# Speed Up Internet



## saROMan (Sep 18, 2004)

I hav resently braught a new POstpaid conn from BSNL ....

SO the prob is in the task ba it shows that connected at 115.2 kbps  
but in reality when i d/l some thing it shows only 3/4 kbps /sec ....so is some thing wrong w my PC/Connection? is there any way i can chern out more bandwidth from my existing connection ????i have heard that bandwidth meter is one such soft .....but donno where to find it..(


----------



## busyanuj (Sep 18, 2004)

the 115.2 kbps is in reality 115.2 kilo *bits* per second.

divide it by 8 to get the actual speed in kilo*bytes* per second.


----------



## Nemesis (Sep 18, 2004)

u can check ur bandwidth at www.cnet.com
they have a bandwidth meter...


----------



## NikhilVerma (Sep 18, 2004)

There is probably a problem with your  PC coz I had similar problems with my dial-up earlier..


----------



## Dhawal_Verma (Sep 18, 2004)

Same here !
Reinstall your modem drivers !


----------



## saROMan (Sep 18, 2004)

hey dhaval & nikhil
i have a HSP 56 micro modem(InBuilt).........and it took me heck lot of efforts  approx 12 hrs to install trouble shoot try..try...try..............
to get connected..and now i cant afford to go thru same process again
..BTW will try the cnet way....


----------



## saROMan (Sep 18, 2004)

BTW cnet shows its 25.9 K


----------



## Dhawal_Verma (Sep 18, 2004)

O.K. Wishing you lick


----------



## theraven (Sep 18, 2004)

115.2 is just displayed speed
its not even the actual speed
see ur modem manual to insert the AT string for actualy speed
which will be 56.6 kbps or less
and yes thats kilo BITS per second
explaination as busyanuj gave


----------



## Writankar panja (Sep 18, 2004)

AFTER ALL THIS IN INDIA SERVERS BUILT UP OF PENTIUM PROCESSORS.DONT EXCEPT MORE THAN THAT SPEED USING A NORMAL CONNECTION.


----------



## atool (Sep 18, 2004)

a small software called webrocket can enhance connect sppeed by approx 10%...look for it as i dont hv url to download it...


----------



## pradeep_chauhan (Sep 18, 2004)

Hey before you tear your machine appart do the folloing
1. put a tele on the line dial a no say 2 (only) listen atentivly with the mouth piece cuped with your hand . If you hear any sound it indicates a bad line maybe a old drop wire (line connecting the BSNL DP(Distribution Point) and your place. get the wire replaced try to reduce the wire length bt effecient routing of the wire.
2. what is the OS you use ?
3. i use the BSNL 499/- tele and connection and connect at 40-48 Kbps and get a download speed on an averager of 5KBps( 6KB when it is 3 am) so this is the max limit you will able toget.
4. Update your drivers and scan your PC for ad ware these pgms hogg your BW.


----------



## AMITAGARWAL02 (Sep 19, 2004)

can anyone tell how it is possible to connect at a speed of 115 kbps on bsnl dial up connection
it can be connected only 46/48 bps maximum


----------



## NikhilVerma (Sep 19, 2004)

It's impossible...

The connection speeds depends on the (ISP) Server you are using....


----------



## pradeep_chauhan (Sep 19, 2004)

No the connection speed does not depend on the isp server yes the download speed does depend on the isp server.
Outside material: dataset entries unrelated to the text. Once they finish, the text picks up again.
/-- The eight commands of the partition scheduler (R178, R212, R273, R330, R335, R358, R374, R375, R437, R455, R456): EXTEND, PREEMPT,
KILL, RESUME, CANCEL, UNRECOVERABLE, DISCARD and RESTORE do what they name, and SCMDSTAT says so. That KILL takes any live slice and any
DETAIL, what PREEMPT makes of a DISPATCHED slice and that a forwarded cause takes its threads out of waits are the model's (log entries
42 and 109), and so is where a restored slice's old ring entry goes (log entry 47). -/
def Obligations.SchedulerCommands : Prop :=
  ∀ (s : State) (p n g u : Nat) (obj a1 a2 : Word64) (h : Slot),
    let status := fun (t : State) (x : Nat) => (t.part p).reg regScmdStat = BitVec.ofNat 64 x
    let named := nameOk obj = true ∧ s.sliceNamed p obj = some n
    let l := s.slice n
    let known := a1 = BitVec.allOnes 64 ∨ s.gangsNamed n a1 ≠ []
    let finished := fun (t : State) =>
      (∀ x, Map.find t.slices n = some x → x.state = .killed ∨ x.state = .retired) ∧
        ∀ y x, (y, x) ∈ t.gangs → l.subs.contains x.sub = true → x.killed = true
    let ends := fun (i : Instr) (result : State → Prop) => ∃ t, exec i s = .next t ∧ status t 0 ∧ result t
    (named → a1.toNat < 2 ^ 40 → a2 = 0 → l.state = .held → ends (.scmdExtend p obj a1 a2) fun t =>
      let b := min (l.budget + a1.toNat) (2 ^ 40 - 1)
      t = { s with gangs := t.gangs, slices := t.slices, parts := t.parts } ∧
        t.slice n = { l with budget := b, told := false, state := .running } ∧
        ∀ y x, Map.find s.gangs y = some x → l.subs.contains x.sub = true → t.gang y = { x with stopped := false }) ∧
    (named → a2 = 0 → known → l.live = true → l.state ≠ .dispatched → ends (.scmdPreempt p obj a1 a2) fun t =>
      t = { s with gangs := t.gangs, parts := t.parts } ∧
        ∀ y ∈ s.gangsNamed n a1, (s.gang y).stands = true → (t.gang y).requested = true ∨ (t.gang y).draining.isSome = true) ∧
    (named → a2 = 0 → known → l.state = .dispatched → ends (.scmdPreempt p obj a1 a2) fun t =>
      t.mem = s.mem ∧
        if s.gangs.any (fun x => l.subs.contains x.2.sub && (x.2.saved.isSome || x.2.state == .retired)) then
          (t.slice n).state = .preempted ∧ t.gangs = s.gangs
        else (t.slice n).state = .queued ∧ ∀ x ∈ t.gangs, l.subs.contains x.2.sub = false) ∧
    (named → a1.toNat < 256 → a2 = 0 → l.state ≠ .killed → s.justOver n = true → s.reportsFit = true → ends (.scmdKill p obj a1 a2) fun t =>
      t = { s with parts := t.parts }) ∧
    (named → a1.toNat < 256 → a2 = 0 → l.state ≠ .killed → s.justOver n = false → (s.killSlice n killedStatus 0xFF (a1.setWidth 8)).reportsFit = true →
      ends (.scmdKill p obj a1 a2) finished) ∧
    (named → a1 = 0 → a2 = 0 → l.state ∈ [.queued, .eligible, .dispatched] →
      (s.killSlice n cancelledStatus 0xFF 0).reportsFit = true → ends (.scmdCancel p obj a1 a2) finished) ∧
    (named → a2 = 0 → (s.gangsWith n a1).find? (fun x => (s.gang x).state == .parked) = some g → s.resumeWaits n a1 = false →
      (∀ w ∈ s.gangWeaves g, w.2.entry = none) → s.reportsFit = true → ends (.scmdResume p obj a1 a2) fun t =>
        t.gang g = { s.gang g with state := .running } ∧ t.mem = s.mem ∧ t.groups = s.groups) ∧
    (named → bits a2.toNat 15 8 = 0 → a2.toNat % 256 ≠ 0 → a2.toNat % 256 ≤ 0x18 →
      (s.gangsWith n a1).find? (fun x => (s.gang x).state == .parked) = some g → s.resumeWaits n a1 = false →
      (∀ w ∈ s.gangWeaves g, w.2.entry = none) → s.weaveNamed g (bits a2.toNat 31 16) (a2.toNat / 2 ^ 32) = some u →
      (s.sub (s.gang g).sub).handler = some h → s.frameReady u = true → s.reportsFit = true →
      ends (.scmdResume p obj a1 a2) fun t =>
        (t.gang g).state = .running ∧ (t.weave u).trapCause = BitVec.ofNat 8 (a2.toNat % 256) ∧
          (t.weave u).handler = true ∧ (t.weave u).nest = (s.weave u).handler ∧
          ∀ y m, (y, m) ∈ (t.weave u).waits → (s.forwarded g u).2.2.2.getLsbD y = false) ∧
    (a1.toNat % 65536 = 0 → a1.toNat < 2 ^ 56 → a2 = 0 → s.slicesUnder p obj = [n] → (s.failPage n a1.toNat).reportsFit = true →
      ends (.scmdUnrecoverable p obj a1 a2) fun t =>
        (∀ x ∈ t.gangs, ∀ y, x.2.saved = some y → ∀ e ∈ y.side, ¬(e.slice = n ∧ e.page = a1.toNat)) ∧
        (∀ c, ∀ e ∈ (t.core c).sideLog, ¬(e.slice = n ∧ e.page = a1.toNat)) ∧
          ∀ y x, Map.find s.copies y = some x → x.slice = n → x.active = true → x.frozen = true → a1.toNat ∈ x.pages →
            ∃ z, Map.find t.copies y = some z ∧ z.active = false ∧ z.failed = true) ∧
    (a1 = 0 → a2 = 0 → s.slicesUnder p obj = [n] → s.standingGangs n ≠ [] → ends (.scmdDiscard p obj a1 a2) fun t =>
      (t.slice n).state = .preempted ∧ (t.slice n).discarded = true ∧ (t.slice n).ckptAsked = none ∧ (t.ckpt n).decided = none ∧
        ∀ y ∈ s.standingGangs n, (t.gang y).state = .unplaced ∧ (t.gang y).cores = []) ∧
    (a1 = 0 → a2 = 0 → s.slicesUnder p obj = [n] → s.standingGangs n = [] →
      ∃ t, exec (.scmdDiscard p obj a1 a2) s = .next t ∧ status t 1 ∧ t = { s with parts := t.parts }) ∧
    (∀ tg images last b1 entry budget b2 rs b3 c1 c2 c3,
      let fn := bits a1.toNat 22 16
      let queue := a1.toNat % 65536
      let key := nodeKey p obj.toNat
      let t0 := s.readChain fn chainFuel key
      let chain := t0.chain chainFuel key
      let area := b3.effective chain 8 0x48 8
      let subs := (b2.slice n).subs.map b2.sub
      let in_ := fun (x : State) (owner : Nat) => x.changeSlice n fun y => { y with fn := owner }
      let b := (in_ b3 fn).contextWalker n ((b3.part p).root * 160)
      let final := ((in_ c3 (b3.slice n).fn).revive (.known n) fn queue (b2.slice n) subs (lastRecords rs)
        (c3.revivedOf subs (lastRecords rs)) budget last.cutAt last.coLocated).scmdStatus p 0 0
      a2 = 0 → a1.toNat < 2 ^ 23 → s.restorable p obj = .known n → (s.queue (queueKey fn queue)).bound = true →
      (s.fn fn).part = p → (s.fn fn).inReset = false → t0.chainOk chain = true →
      t0.latestImage fn (t0.effective chain 9 0x50 8) = (some (tg, images), b1) → images.getLast? = some last →
      b1.sliceOfImage tg.base last = (entry, budget, b2) → b2.readImages subs tg.base obj.toNat images = (some rs, b3) →
      (in_ b3 fn).assemble b subs area (lastRecords rs) (lastRecords rs) = (.ok (), c1) →
      c1.advanceGen b area = (.ok (), c2) → c2.placePages b (lastRecords rs) = (.ok (), c3) → final.reportsFit = true →
      ends (.scmdRestore p obj a1 a2) fun t =>
        (t.slice n).state = .preempted ∧ (t.slice n).budget = budget ∧ (t.slice n).notBefore = last.cutAt + 1 ∧
          (t.slice n).fn = fn ∧ (t.slice n).queue = queue ∧ (t.slice n).offRing = true ∧
          (t.queue (queueKey fn queue)).slices.head? = some n)

/-- TQ_INV, TQ_SCRUB, TQ_POOLADD, PAGE_MOVE and SETTLE_END (R396 to R402). A command that is in order has its effect and is over with
status 1; one that is not is over with status 2 (which are not is in part the model's, log entry 33), and their ring is at physical
addresses (log entry 31). INV leaves no cached translation of its range in the partition, of the leaf size that it names if it names
one, and no L1 line or instruction line of a page that it removed: the lines' bytes are at home. SCRUB frees its frames in one step and
then zeroes them, and waits at one that a cut holds. A page that moves takes its bytes, its leaf, WINSTART and SETTLEEND with it; how
the other module's side of a move comes and goes is the model's (log entries 35 and 36). -/
def Obligations.TranslationCommands : Prop :=
  ∀ (s : State) (fn f : Nat) (c : Command) (a : State) (m : PageMove) (tr : Translation),
    let old := fun (x : Nat) (b : Byte) => b = Memory.read s.mem x ∨ s.wroteByte (fun _ => False) x b
    let sound := fun (x : Nat) => s.memoryInv ∧ ∀ j < 8, ∀ b, ¬s.wroteByte (fun _ => False) (x + j) b
    let finished := fun (t : State) (status : Nat) =>
      (t.fn fn).reg regTqHead = ((s.fn fn).reg regTqHead + 1) % max 1 ((s.fn fn).reg regTqSize) ∧
        (c.cpl % 8 = 0 → stored c.cpl = true → s.memoryInv →
          Memory.readNat t.mem c.cpl 8 = (status + (s.fn fn).reg regTqHead * 2 ^ 32) % 2 ^ 64)
    let fits := c.ok = true ∧ c.level = 0 ∧ s.mayName fn c.asid = true
    let gone := fun (x : Translation) =>
      x.asid = c.asid ∧ x.meets c.base c.length = true ∧ (c.level = 1 → x.size = 65536) ∧ (c.level = 2 → x.size = 2 ^ 21) ∧
        (c.level = 3 → x.size = 2 ^ 30)
    let cores := fun (k : Nat) => s.partOfDie (dieOfCore k) = (s.fn c.asid).part
    let leaf := fun (t : State) => Memory.readNat t.mem tr.leaf 8
    let home := tr.frame / 65536
    let owner := (a.frame home).ownFn
    let own : PageMove :=
      { m with
        moves := BitVec.ofNat 4 (bits (leaf a) 62 59), winStart := (a.frame home).winStart, settleEnd := (a.frame home).settleEnd }
    let runs := s.inRecovery (s.fn m.fn).part = false
    let settles := fun (t : State) (x : PageMove) =>
      bits (leaf t) 62 59 = (a.countMove x).1 % 16 ∧ bit (leaf t) 58 = decide ((a.countMove x).1 = 4)
    let quiet := fun (x : PageMove) => (a.countMove x).1 ≠ 4 ∨ (a.fn m.fn).reg regEvSize = 0
    let mayLeave := tr.remote = false ∧ (a.frame home).migv = true ∧ a.ownsFrame m.fn home = true ∧
      (a.frame home).tenant = (a.fn m.fn).tenant ∧ (a.frame home).refuses (a.frame home).tenant = false
    let moves := bit (leaf a) 56 = true ∧ bit (leaf a) 58 = false ∧ tr.size = 65536 ∧ tr.page = m.va
    let ends := fun (i : Instr) (result : State → Prop) => ∃ t, exec i s = .next t ∧ result t
    (s.command fn = some (c, a) →
      (c.op = 1 → c.ok = true → c.level ≤ 4 → s.mayName fn c.asid = true → ends (.tqInv fn) fun t =>
        finished t 1 ∧ (∀ k, cores k → ∀ x ∈ (t.core k).tlb, ¬gone x) ∧
        (∀ u, cores (s.team (teamOfWeave u)).core → ∀ x ∈ (t.weave u).lastPage, ¬gone x.2) ∧
        (∀ k, cores k → ∀ x ∈ (s.core k).tlb, gone x →
          (x.remote = false → ∀ ln, x.frame ≤ ln * 128 → ln * 128 < x.frame + x.size → Map.find (t.core k).l1 ln = none) ∧
          ∀ y ∈ (t.core k).icache,
            ¬(y.1 / 2 ^ 60 = c.asid ∧ y.1 % 2 ^ 60 < x.page + x.size ∧ x.page < y.1 % 2 ^ 60 + 192)) ∧
        KeepsBytes s t fun x => c.cpl ≤ x ∧ x < c.cpl + 8) ∧
      (c.op = 1 → ¬(c.ok = true ∧ c.level ≤ 4 ∧ s.mayName fn c.asid = true) → ends (.tqInv fn) fun t => finished t 2) ∧
      (c.op = 2 → (s.fn fn).scrubbing = false → fits → (∀ k ∈ c.frames, s.mayFree fn k = true ∧ a.heldFrame k = false) →
        ends (.tqScrub fn) fun t =>
          finished t 1 ∧ (t.fn fn).scrubbing = false ∧
            (∀ k ∈ c.frames, (t.frame k).tenant = 0 ∧ (t.frame k).frameState = 0 ∧ (t.frame k).sgen = (s.frame k).sgen + 1 ∧
              (t.frame k).fgen = (s.frame k).sgen + 1) ∧
            (s.memoryInv → ∀ k ∈ c.frames, ∀ x, k * 65536 ≤ x → x < k * 65536 + 65536 → ¬(c.cpl ≤ x ∧ x < c.cpl + 8) →
              Memory.read t.mem x = 0 ∨ s.wroteByte (fun _ => False) x (Memory.read t.mem x))) ∧
      (∀ k rest, c.op = 2 → (s.fn fn).scrubbing = false → fits → c.frames = k :: rest → (∀ k ∈ c.frames, s.mayFree fn k = true) →
        a.heldFrame k = true → ends (.tqScrub fn) fun t =>
          (t.fn fn).scrubbing = true ∧ (t.fn fn).reg regTqHead = (s.fn fn).reg regTqHead ∧
            ∀ k ∈ c.frames, (t.frame k).frameState = 1) ∧
      (c.op = 2 → (s.fn fn).scrubbing = false → ¬(fits ∧ ∀ k ∈ c.frames, s.mayFree fn k = true) →
        ends (.tqScrub fn) fun t => finished t 2) ∧
      (c.op = 3 → fits →
        let took := s.poolTakes fn (s.fn fn).pool false (c.frames.filter fun k => k * 65536 + 65536 ≤ frameTableBase)
        ends (.tqPooladd fn) fun t => (t.fn fn).pool = took.1 ∧ finished t (if took.2 then 3 else 1)) ∧
      ((c.op = 0 ∨ 3 < c.op ∨ c.op = 3 ∧ ¬fits) → ends (.tqPooladd fn) fun t => finished t 2)) ∧
    (s.command fn = none → ∀ i ∈ [Instr.tqInv fn, .tqScrub fn, .tqPooladd fn], exec i s = .next s) ∧
    (runs → s.walk m.fn m.va = (.leaf tr, a) → moves → m.inward = true → tr.remote = true → a.poolFrames m.fn ≠ [] →
      m.data.length = 65536 → quiet m → sound tr.leaf → ends (.pageMove m) fun t =>
        ∃ k ∈ a.poolFrames m.fn, (t.fn m.fn).pool = setDrop (a.fn m.fn).pool k ∧ (t.frame k).migv = true ∧ (t.frame k).va = m.va ∧
          (t.frame k).ownFn = m.fn ∧ (t.frame k).tenant = (a.fn m.fn).tenant ∧ (t.frame k).pteAddr = tr.leaf ∧
          (t.frame k).winStart = BitVec.ofNat 32 (a.countMove m).2 ∧
          (t.frame k).settleEnd = (if (a.countMove m).1 = 4 then BitVec.ofNat 32 (s.micros + s.moveHold) else m.settleEnd) ∧
          bit (leaf t) 57 = false ∧ bits (leaf t) 51 16 = k % 2 ^ 36 ∧ settles t m ∧
          (∀ x ∈ t.cores, ∀ y ∈ (t.core x.1).tlb, ¬(y.asid = m.fn ∧ y.page = m.va)) ∧
          ∀ j b, m.data[j]? = some b → ¬(tr.leaf ≤ k * 65536 + j ∧ k * 65536 + j < tr.leaf + 8) →
            Memory.read t.mem (k * 65536 + j) = b ∨
              s.wroteByte (fun _ => False) (k * 65536 + j) (Memory.read t.mem (k * 65536 + j))) ∧
    (runs → s.walk m.fn m.va = (.leaf tr, a) → moves → m.inward = true → tr.remote = true → a.poolFrames m.fn ≠ [] →
      m.data.length ≠ 65536 → ends (.pageMove m) fun t => Map.find (t.fn m.fn).unmoved m.va = some false ∧ t = { a with fns := t.fns }) ∧
    (runs → s.walk m.fn m.va = (.leaf tr, a) → moves → m.inward = false → mayLeave → quiet own → sound tr.leaf →
      ends (.pageMove m) fun t =>
        let remote := m.peer.toNat * 2 ^ 26 + m.peerFrame.toNat
        (t.frame home).migv = false ∧
          (t.fn owner).pool = (if 4096 ≤ (a.fn owner).pool.length then (a.fn owner).pool else setAdd (a.fn owner).pool home) ∧
          bit (leaf t) 57 = true ∧ bits (leaf t) 51 16 = remote % 2 ^ 36 ∧ settles t own ∧
          ∃ bs, t.moved = a.moved ++ [(m.peer.toNat,
              { own with inward := true, peer := BitVec.ofNat 10 s.module_, peerFrame := BitVec.ofNat 26 home, data := bs })] ∧
            bs.length = 65536 ∧ ∀ j b, bs[j]? = some b → old (home * 65536 + j) b) ∧
    (runs → s.walk m.fn m.va = (.leaf tr, a) → m.inward = false → ¬(moves ∧ mayLeave) → ends (.pageMove m) fun t =>
      t = { a with answers := a.answers ++ [some []] }) ∧
    (¬runs → ends (.pageMove m) fun t => t = if m.inward then s else { s with answers := s.answers ++ [none] }) ∧
    (let k := s.frame f
      let e := Memory.readNat s.mem k.pteAddr 8
      k.migv = true → bit e 58 = true → k.settleAt ≤ s.ptime / 1000 →
      (s.fn k.ownFn).reg regEvSize = 0 → sound k.pteAddr → ends (.settleEnd f) fun t =>
        let x := Memory.readNat t.mem k.pteAddr 8
        bit x 58 = false ∧ bits x 62 59 = 0 ∧ bits x 57 0 = bits e 57 0 ∧ bit x 63 = bit e 63 ∧ t.weaves = s.weaves)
All point to point protcall (in this case PPP) use a LCP (Link control protocal) phase when the connection is being negotiated, which is end to end is between the two modems one at the user end at the other at the isp side the connection speed is negotiated between these two devices and depend on their setting and ofcourse the condition of the communication media which in this case is the telephone lines.


----------



## Maverick340 (Sep 19, 2004)

I heard that on indian telephone lines u can get a max upto 13 kilo bytes per second on a dial up!Is That true??


----------



## demoninside (Sep 20, 2004)

It might be more haven't u heard about
ISDN
DIAS
ADSl
all work on Telephone lines
but on dial up it's never more then 50kbps connectivity
so 50/8=6.  Kb dl is MAX


----------



## amistik (Sep 20, 2004)

pradeep_chauhan said:
			
		

> No the connection speed does not depend on the isp server yes the download speed does depend on the isp server. All point to point protcall (in this case PPP) use a LCP (Link control protocal) phase when the connection is being negotiated, which is end to end is between the two modems one at the user end at the other at the isp side the connection speed is negotiated between these two devices and depend on their setting and ofcourse the condition of the communication media which in this case is the telephone lines.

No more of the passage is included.